This is an article that every high school or middle school teacher
should
read!

**Keywords:** Algebra, Arithmetic, Technology

**Ref: **Marit3

**Author(s): **Wade, William

** Date: **2006

**Title: ***"Sound off! A Dialogue Between Calculator and
Algebra" *

**Journal or Publisher: **Mathematics Teacher

**Volume, Issue, Pages: **Vol. 99, No 6, Feb 2006, 391-393

**Reviewer: **Marit

**Date of Review: **Feb. 17, 2006

The format of this article is more of a creative essay. William Wade wrote it as a dialog between a calculator and algebra, the two characters of the conversation. The dialog was great! The two discussed back and forth how to solve problems. The calculator was a bit cocky, and always thought that he could figure out the answer and work with big numbers and graphs much easier than algebra could, but somehow algebra always outsmarted calculator. In the end calculator suggests a problem that algebra can solve, but instead just works down to one simple calculation and then asks calculator to help. The bottom line is a bit obvious, that together they can work well, but it's a great message and one that I think we all need to be reminded of once in a while. I think any teacher could use this as an attention getter if his/her class is getting lazy and using the calculator too often and not thinking about problems anymore. You could also distribute the three parts to students in your class for a "math play", one to someone as calculator, someone as algebra and someone as the narrator. Or a teacher might use this as a fun little "story time" reading on the first day of school.

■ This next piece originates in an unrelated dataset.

-- ==== Sys2Proof/Machine/Dispatch.lean ====
section
/-! DEFINITION. Machine/Dispatch.lean: one arm for each command, each a direct call of its meaning. -/

namespace Sys2Proof.Machine

open Sys2Proof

**Keywords:** Manipulatives, Problem Solving, Teaching
Strategies

**Ref: **Marit4

**Author(s): **Freer Weiss, Dana

** Date: **2005

**Title: ***"Keeping it Real: The Rationale for using
Manipulatives in the Middle Grades" *

**Journal or Publisher: **Mathematics Teaching in the Middle School

**Volume, Issue, Pages: **Vol. 11, 5, pg. 238-42

**Reviewer: **Marit

**Date of Review: **February 26, 2006

Dana Freer Weiss began the article by discussing the different learning theories that have developed over the years. Essentially, she explained, right now psychologists and educational researchers alike agree that constructivism is the best way for students to learn. The author then described why manipulatives fit into that learning theory. As in constructivism, manipulatives, or learning tools, allow students to have a concrete experience, which is what they need to understand the material, the best. They are also another way for students to symbolize abstract ideas. Currently, it is rare to see manipulatives used in middle and high school classrooms. As Dana Freer Weiss writes, many teachers believe that students are just to old to be "playing". Still other teachers are unsure how to incorporate them into upper level math. But Freer Weiss is an advocate, and she gave many more reasons as to why teachers should use concrete examples for students of all ages. Read her article and find out why! If nothing else, she explains, manipulatives help appeal to students as diverse learners, and they may be a way for some students to discover math. The last bit of her article is particularly poignant for teachers who plan to start using learning tools, here she warns teachers of the possible fallbacks and of certain things they should be aware of. The article was a well-rounded experience. Dana Freer Weiss followed up on her own advice, by writing the article in a way that gave teachers concrete examples of how and why to use manipulatives.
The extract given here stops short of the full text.